The day started off with a weather delay of approximately 45 minutes for the SLS' core stage fueling. Tanking operations officially began at 1:14 a.m. EDT. Everything went smoothly until the teams proceeded with liquid hydrogen fill. During the transition from slow fill to fast fill operations, they detected a leak.

The problem was quickly resolved, so they moved to the upper stage tanking. As the liquid oxygen was being loaded into the upper stage, NASA noticed a crack in the thermal protection system material on one of the core stage's flanges while loading liquid oxygen into the upper stage. However, it turned out to be a stress crack in the insulating foam rather than a structural one in the tank. So it managed to clear that out.

But the team has encountered another issue, which made them put the clock countdown on hold. They noticed that one of the engines was not bleeding properly. There are four RS-25 engines at the bottom of the core stage. All four bleed out liquid hydrogen and liquid oxygen when the launch team commands it.

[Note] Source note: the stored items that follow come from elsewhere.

-- ==== Sys2Proof/Machine/Target.lean ====
section
/-! DEFINITION. What the target behind the bridge does (20_memory.md). First, its debug ports. Then the reference target: "an
optional instance of the environment", on which no engine rule depends (R61), with the JTAG access pipeline (R64) and the
loopback fixture (R67); it performs a frame the bridge has received, in submission order (R58), and has its answer ready; a
value the spec leaves "any value" is a free value with the number `d`, which each such use advances. Then the SWD access
pipeline (R65) and the line state (R66), which bind the answers of every environment. What is fixed beyond the spec is in the
assumption log, 7, 8, 20 to 23 and 25. -/

namespace Sys2Proof.Machine

/-- The AP register at A[3:2] in the AP and bank SELECT holds (R53, R252), if it has a known value. Which SELECT: that of the
port the transaction reaches (DESIGN CHOICE, assumption log 20). -/
def apRead (p : DebugPort) (a : BitVec 2) : Option Word :=
  match p.select with
  | none => none
  | some sel => (p.aps.find? fun c => c.place == Config.selectLayout sel && c.a == a).map ApCell.value

/-- A write of that AP register: what it then reads is not in the source, so the place has no known value (assumption log 8).
That every other register keeps its known value is the model's choice (DESIGN CHOICE, assumption log 23: the spec is silent). -/
def apWrite (p : DebugPort) (a : BitVec 2) : DebugPort :=
  match p.select with
  | none => { p with aps := [] }
  | some sel => { p with aps := p.aps.filter fun c => !(c.place == Config.selectLayout sel && c.a == a) }

/-- What DP register A[3:2] holds (R254). -/
def dpRead (p : DebugPort) (a : BitVec 2) : Option Word :=
  if a = 0 then p.reg0 else if a = 1 then p.reg4 else if a = 2 then p.select else p.rdbuff

/-- A write of DP register A[3:2]. SELECT holds the word; what DP 0x0 and 0x4 then read is not in the source (N-25); RDBUFF
is the result of the last AP read (R65, R254), so a write of it leaves it. That SELECT, RDBUFF and the AP registers keep what
they hold through a write of DP 0x0 or 0x4 is the model's choice (DESIGN CHOICE, assumption log 23: the spec is silent). -/
def dpWrite (p : DebugPort) (a : BitVec 2) (w : Word) : DebugPort :=
  if a = 2 then { p with select := some w }
  else if a = 3 then p
  else { p with reg0 := none, reg4 := none }

/-- The port after a read of a DP register other than RDBUFF. Which side effects the read has is not in the source, and they are
any value (R73, N-17, I-32), so no such register keeps a known value. The results of earlier accesses are latched (R64, R65) and
stay, and so do the AP registers: DESIGN CHOICE, assumption log 22. -/
def afterDpRead (p : DebugPort) : DebugPort := { p with reg0 := none, reg4 := none, select := none }

/-- A read of DP register A[3:2], with its word: what the register holds, or the word drawn where that is any value. RDBUFF is
one latched value (R65, R254), so a word drawn for it stays latched, and reading it changes nothing else (DESIGN CHOICE,
assumption log 22). -/
def readDp (p : DebugPort) (a : BitVec 2) (drawn : Word) : DebugPort × Word :=
  let w := (dpRead p a).getD drawn
  (if a = 3 then { p with rdbuff := some w } else afterDpRead p, w)

/-- The result of a read of AP register A[3:2] latched in RDBUFF (R65, R254); one of no known value is drawn where it is first
returned. That the read changes nothing else is the model's choice (DESIGN CHOICE, assumption log 23). -/
def latchAp (p : DebugPort) (result : Option Word) : DebugPort := { p with rdbuff := result, apLatched := true }

/-! ### The scan chain (R61) -/

/-- A clock's action on each TAP in chain order, the free draws counted on. -/
def eachTap (f : Tap → Nat → Tap × Nat) : List Tap → Nat → List Tap × Nat
  | [], d => ([], d)
  | t :: ts, d => ((f t d).1 :: (eachTap f ts (f t d).2).1, (eachTap f ts (f t d).2).2)

/-- The data register an instruction selects; none is BYPASS, which the all-ones instruction selects. -/
def selectedDr (t : Tap) : Option DataReg :=
  if t.ir.all (fun b => b) then none else t.drs.find? fun r => r.code == t.ir

/-- Entering Capture-IR's clock: the IR shift register takes its capture value. -/
def captureIr (t : Tap) : Tap := { t with irsh := t.ircap }

/-- The capture value of the DR that `ir` selects: BYPASS captures 0; an access register `(result << 3) | ack` with the
result of the previous access (R64). -/
def captureDr (t : Tap) (d : Nat) : Tap × Nat :=
  match selectedDr t with
  | none => ({ t with drsh := [false] }, d)
  | some r =>
    match r.kind with
    | .constant => ({ t with drsh := r.cell }, d)
    | .loopback => ({ t with drsh := r.cell }, d)
    | .access _ =>
      ({ t with drsh := bitsOf 3 Config.jtagAckOk ++ bitsOf 32 (t.port.latch.getD (Config.freeWord d)) }, d + 1)

/-- The DP issues an access when it enters UpdDR (R64): a read's result goes to the latch, an AP read's to RDBUFF too,
a result of no known value being drawn here, and after a write the next capture's value is any value. -/
def issueAccess (p : DebugPort) (isAp : Bool) (req : List Bool) (d : Nat) : DebugPort × Nat :=
  let rnw := req.getD 0 false
  let a := BitVec.ofNat 2 (valBits ((req.drop 1).take 2))
  let data : Word := BitVec.ofNat 32 (valBits ((req.drop 3).take 32))
  if rnw then
    let result := (apRead p a).getD (Config.freeWord d)
    let (p', w) := if isAp then (latchAp p (some result), result) else readDp p a (Config.freeWord d)
    ({ p' with latch := some w }, d + 1)
  else ({ (if isAp then apWrite p a else dpWrite p a data) with latch := none }, d)

/-- Entering UpdDR: the DR that `ir` selects takes its shift register. -/
def updateDr (t : Tap) (d : Nat) : Tap × Nat :=
  match selectedDr t with
  | none => (t, d)
  | some r =>
    match r.kind with
    | .constant => (t, d)
    | .loopback => ({ t with drs := t.drs.map fun x => if x.code == t.ir then { x with cell := t.drsh } else x }, d)
    | .access isAp => ({ t with port := (issueAccess t.port isAp t.drsh d).1 }, (issueAccess t.port isAp t.drsh d).2)

/-- One shift through concatenated registers, T0 first (R61): each takes the next one's bit 0 at its far end, the last
takes TDI. -/
def shiftThrough (tdi : Bool) : List (List Bool) → List (List Bool)
  | [] => []
  | [r] => [r.tail ++ [tdi]]
  | r :: r' :: rs => (r.tail ++ [r'.headD tdi]) :: shiftThrough tdi (r' :: rs)

/-- The bit at the TDO end of the path (R60); with no TAP, TDO is TDI. -/
def tdoBitOf (tdi : Bool) (path : List (List Bool)) : Bool :=
  match path with
  | [] => tdi
  | r :: _ => r.headD tdi

/-- What a unit does in its pre-state (R61), with the TDO sample; outside the shift states the sample is any value
(R60). -/
def clockPre (q : TapState) (ts : List Tap) (tdi : Bool) (d : Nat) : List Tap × Bool × Nat :=
  match q with
  | .capIR => (ts.map captureIr, Config.freeBit d, d + 1)
  | .capDR => ((eachTap captureDr ts (d + 1)).1, Config.freeBit d, (eachTap captureDr ts (d + 1)).2)
  | .shIR =>
    (List.zipWith (fun t r => { t with irsh := r }) ts (shiftThrough tdi (ts.map Tap.irsh)),
      tdoBitOf tdi (ts.map Tap.irsh), d)
  | .shDR =>
    (List.zipWith (fun t r => { t with drsh := r }) ts (shiftThrough tdi (ts.map Tap.drsh)),
      tdoBitOf tdi (ts.map Tap.drsh), d)
  | _ => (ts, Config.freeBit d, d + 1)

/-- What entering a state does (R61). -/
def clockPost (q : TapState) (ts : List Tap) (d : Nat) : List Tap × Nat :=
  match q with
  | .updIR => (ts.map fun t => { t with ir := t.irsh }, d)
  | .updDR => eachTap updateDr ts d
  | .tlr => (ts.map fun t => { t with ir := t.rst }, d)
  | _ => (ts, d)

/-- One clock unit of the chain (R61), with its TDO sample. -/
def clockChain (q : TapState) (ts : List Tap) (u : WireUnit) (d : Nat) : TapState × List Tap × Bool × Nat :=
  let (ts', tdo, d') := clockPre q ts u.tdi d
  let (ts'', d'') := clockPost (delta q u.tms) ts' d'
  (delta q u.tms, ts'', tdo, d'')

/-- The clock units of a batch, in order, with their samples (R58, R59). -/
def clockUnits : List WireUnit → TapState → List Tap → Nat → TapState × List Tap × List Bool × Nat
  | [], q, ts, d => (q, ts, [], d)
  | u :: us, q, ts, d =>
    let (q', ts', tdo, d') := clockChain q ts u d
    let (q'', ts'', tdos, d'') := clockUnits us q' ts' d'
    (q'', ts'', tdo :: tdos, d'')
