/-- The bytes drawn of an answer that the outside has not fixed: the reference target's, or free ones. -/
def drawRest (e : Env) (got : List Byte) (missing : Nat) : Except FailKind (List Byte) × Env :=
  match e.reference with
  | some _ =>
    let have' := (e.inbox.drop got.length).take missing
    (.ok (got ++ have' ++ freeBytes e.draws (missing - have'.length)),
      { e with rx := [], inbox := [], draws := e.draws + 1 })
  | none =>
    match freeFailure e.draws with
    | none => (.ok (got ++ freeBytes e.draws missing), { e with rx := [], draws := e.draws + 1 })
    | some k => (.error k, { e with rx := [], draws := e.draws + 1 })

/-- The outcome of reading an answer of exactly `n` bytes (R142). -/
def drawRead (e : Env) (n : Nat) : Except FailKind (List Byte) × Env :=
  match gather e.rx n [] with
  | .full bytes rest => (.ok bytes, { e with rx := rest, inbox := [] })
  | .failed k rest => (.error k, { e with rx := rest, inbox := [] })
  | .short got missing => drawRest e got missing

/-- The outcome of one read of any length (R144). -/
def drawReadAny (e : Env) : Except FailKind (List Byte) × Env :=
  match e.rx with
  | .bytes bs :: rest => (.ok bs, { e with rx := rest, inbox := [] })
  | .fail k :: rest => (.error k, { e with rx := rest, inbox := [] })
  | [] =>
    match e.reference with
    | some _ =>
      (.ok (freeBytes e.draws (Config.freeLength e.draws)), { e with inbox := [], draws := e.draws + 1 })
    | none =>
      match freeFailure e.draws with
      | none => (.ok (freeBytes e.draws (Config.freeLength e.draws)), { e with draws := e.draws + 1 })
      | some k => (.error k, { e with draws := e.draws + 1 })

/-- A read's outcome, drawn so, recorded in the history (R142, R144); its bytes are bound by R65. -/
def recordRead (s : State) (r : Except FailKind (List Byte) × Env) : Except LinkFail (List Byte) × State :=
  match r.1 with
  | .ok drawn =>
    let x := r.2.answer s.link drawn
    (.ok x.1, s.traffic [.inn x.1] x.2)
  | .error k => (.error ⟨k, .rx⟩, s.traffic [.fail ⟨k, .rx⟩] r.2.lost)

/-- `LinkRead(n)` (R142). -/
def linkRead (n : Nat) (s : State) : Except LinkFail (List Byte) × State := recordRead s (drawRead s.env n)

/-- `LinkReadAny()` (R144). -/
def linkReadAny (s : State) : Except LinkFail (List Byte) × State := recordRead s (drawReadAny s.env)

/-- A frame written, and its answer read by `read`; "if the write fails, the engine does not read" (R143). -/
def exchange (f : List Byte) (read : State → Except LinkFail (List Byte) × State) (s : State) :
    Except LinkFail (List Byte) × State :=
  match linkWrite f s with
  | (some e, s') => (.error e, s')
  | (none, s') => read s'

/-- `Xfer(f, n)` (R145). -/
def xfer (f : List Byte) (n : Nat) (s : State) : Except LinkFail (List Byte) × State := exchange f (linkRead n) s

/-- An exchange whose failure is raised as a TransportError. -/
def transferring (x : State → Except LinkFail (List Byte) × State) : Act (List Byte) := fun s =>
  match x s with
  | (.error f, s') => raiseTransport f s'
  | (.ok a, s') => (.ok a, s')

/-- An init exchange (R180, R210): the frame written, one read, its bytes ignored. -/
def initExchange (f : List Byte) : Act (List Byte) := transferring (exchange f linkReadAny)

/-! ### The clock queue (41_jtag_tap.md) -/

/-- `Emit(tms, tdi, cap)` (R161). -/
def State.emit (s : State) (u : ClockUnit) : State :=
  { s with cq := s.cq ++ [u], tap := deltaSet s.tap u.tms }

/-- Several units emitted in order. -/
def State.emitAll (s : State) (us : List ClockUnit) : State := us.foldl State.emit s

/-- Several units emitted in order, as a part of an operation. -/
def emits (us : List ClockUnit) : Act Unit := Act.change fun s => s.emitAll us

/-- A clock unit as it is sent: `cap` is not (R101). -/
def ClockUnit.wire (u : ClockUnit) : WireUnit := ⟨u.tms, u.tdi⟩

/-- The frame of the queued clock units (R103, R165). -/
def State.clockFrame (s : State) : List Byte := frameD2 (s.cq.map ClockUnit.wire)

/-- The bits kept of a D2 answer (R165): of every unit with `cap = 1`, the TDO bit of its byte, in order. -/
def capturedBits (tdoBit : Fin 8) (us : List ClockUnit) (samples : List Byte) : List Bool :=
  ((us.zip samples).filter fun p => p.1.cap).map fun p => p.2.getLsbD tdoBit.val

/-- Whether a frame breaks the staging buffer or its 16-bit length field (R304, D34). -/
def overflows (par : Config.Params) (payload : Nat) : Bool :=
  decide (0xFFFF < payload) ||
    match par.maxFrameBytes with
    | none => false
    | some limit => decide (limit < 3 + payload)

/-- `BufferOverflow(size, limit)` for a frame with this payload (R304). -/
def overflowError (par : Config.Params) (payload : Nat) : TypedError :=
  .bufferOverflow (3 + payload) par.maxFrameBytes

/-- Whether a D2 answer has its header (R104, R120). -/
def clockAnswerOk (n : Nat) (a : List Byte) : Bool := answerHeaderOk 0xD2 n a

/-- The effect of a BufferOverflow in a JTAG flush (R304, R357): the queue emptied, the tracker reset. -/
def State.overflowed (s : State) : State := { s with cq := [], tap := TapState.all }

/-- The captured bits appended, the clock queue emptied (R165). -/
def State.captured (s : State) (bits : List Bool) : State := { s with bb := s.bb ++ bits, cq := [] }

/-- `JtagFlush()` (R165). -/
def jtagFlush : Act Unit := fun s =>
  if s.cq.length = 0 then (.ok (), s)
  else if overflows s.par (2 * s.cq.length) then
    (.err (overflowError s.par (2 * s.cq.length)), s.overflowed)
  else
    Act.bind (transferring (xfer s.clockFrame (3 + s.cq.length)))
      (fun a t =>
        if clockAnswerOk t.cq.length a then
          (.ok (), t.captured (capturedBits t.par.tdoBit t.cq (a.drop 3)))
        else (.halt .malformedResponse, t)) s

/-- The first `n` captured bits gone (R168). -/
def State.drained (s : State) (n : Nat) : State := { s with bb := s.bb.drop n }

/-- `Drain(n)` (R168). -/
def drain (n : Nat) : Act (List Bool) := fun s => (.ok (s.bb.take n), s.drained n)

/-- The mode check of a JTAG operation (R305). -/
def requireJtag : Act Unit := Act.faultIf (fun s => s.mode != .jtag) .modeViolation

/-- `RequireIdle()` (R169). -/
def requireIdle : Act Unit :=
  Act.bind requireJtag fun _ => Act.faultIf (fun s => s.tap != [.rti]) .tapStateViolation

/-- The selection and its counts cleared (R182, R183, D23). -/
def State.clearSelection (s : State) : State := { s with sel := none, irPre := 0, irPos := 0, pre := 0, pos := 0 }

/-- The padding counts of a scan (R185): the family's own. -/
def State.leading (s : State) : ScanKind → Nat
  | .ir => s.irPre
  | .dr => s.pre

/-- See `State.leading`. -/
def State.trailing (s : State) : ScanKind → Nat
  | .ir => s.irPos
  | .dr => s.pos

/-- `Scan(kind, value, length)` (R185). -/
def scan (kind : ScanKind) (value : BitVec 64) (length : Nat) : Act (List Bool) :=
  Act.bind requireIdle fun _ =>
  Act.bind (Act.faultIf (fun _ => length < 1 || Config.maxShiftBits < length) .invalidLength) fun _ =>
  Act.bind (Act.change fun s => s.emitAll (scanUnits kind value length (s.leading kind) (s.trailing kind))) fun _ =>
  Act.bind jtagFlush fun _ =>
  drain length

/-- How many clock units a scan of this length has (R185); the value does not matter. -/
def State.scanSize (s : State) (kind : ScanKind) (length : Nat) : Nat :=
  (scanUnits kind 0 length (s.leading kind) (s.trailing kind)).length

/-- The size check of a scan's frame before anything of the operation is sent (R313: BufferOverflow before the transfers; D39: "no
transfer before every check has passed"). It has the effect of a flush that overflows: DESIGN CHOICE, assumption log 24. -/
def scanFits (kind : ScanKind) (length : Nat) : Act Unit := fun s =>
  if overflows s.par (2 * s.scanSize kind length) then
    (.err (overflowError s.par (2 * s.scanSize kind length)), s.overflowed)
  else (.ok (), s)
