-- ==== Sys2Proof/Machine/Step.lean ====
section
/-! DEFINITION. One step: the engine takes the next operation of the caller's sequence (R37), or goes on with a
discovery loop in progress. -/

namespace Sys2Proof.Machine

/-- One step. No step follows a model fault (R34); a loop in progress goes on (R37), unless the
bound on it leaves it nothing to scan (R9, D21); when the sequence is exhausted the
run ends (R70); else the next operation is decoded and run. -/
def step (s : State) : Host.Outcome State Fault Refusal :=
  match s.fault with
  | some f => .fault (.sticky f)
  | none =>
    match s.prog with
    | some p => if s.fuel p = 0 then .fault .outOfFuel else .next (conclude (resumeLoop p s))
    | none =>
      match fetch s with
      | none => .fault .runEnded
      | some bytes =>
        match decode bytes with
        | .error r => .refused (.undecodable r)
        | .ok i => exec i s

/-- The caller's sequence with the bytes of a table word as the next operation: a program is loaded from outside (R341,
assumption log 5). -/
def State.withFetchWord (s : State) (nbits w : Nat) : State :=
  { s with calls := s.calls.take s.pc ++ List.replicate (s.pc - s.calls.length) [] ++ [tableWordBytes nbits w] }

end Sys2Proof.Machine
end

Teams condition the engines by increasing pressure in the core stage tanks in order to bleed some cryogenic propellant into the engines and get them to the right temperature for liftoff. Engine no. 3 does not appear to be in sync with the other engines, so engineers are trying to raise the pressure in the bleed on engine no. 3.

NASA stopped the countdown at T-minus 40 minutes. Teams are currently discussing a troubleshooting plan. There are already several issues that NASA had to deal with ahead of the launch. Artemis I was initially scheduled to launch at 8:33 a.m. EDT from Launch Pad 39B at the Kennedy Space Center in Florida. The liftoff can be pushed back until 10:33 EDT, so hopefully, the agency will soon fix the engine problem. For more updates on the launch, check out our live coverage live text or watch NASA TV live streaming.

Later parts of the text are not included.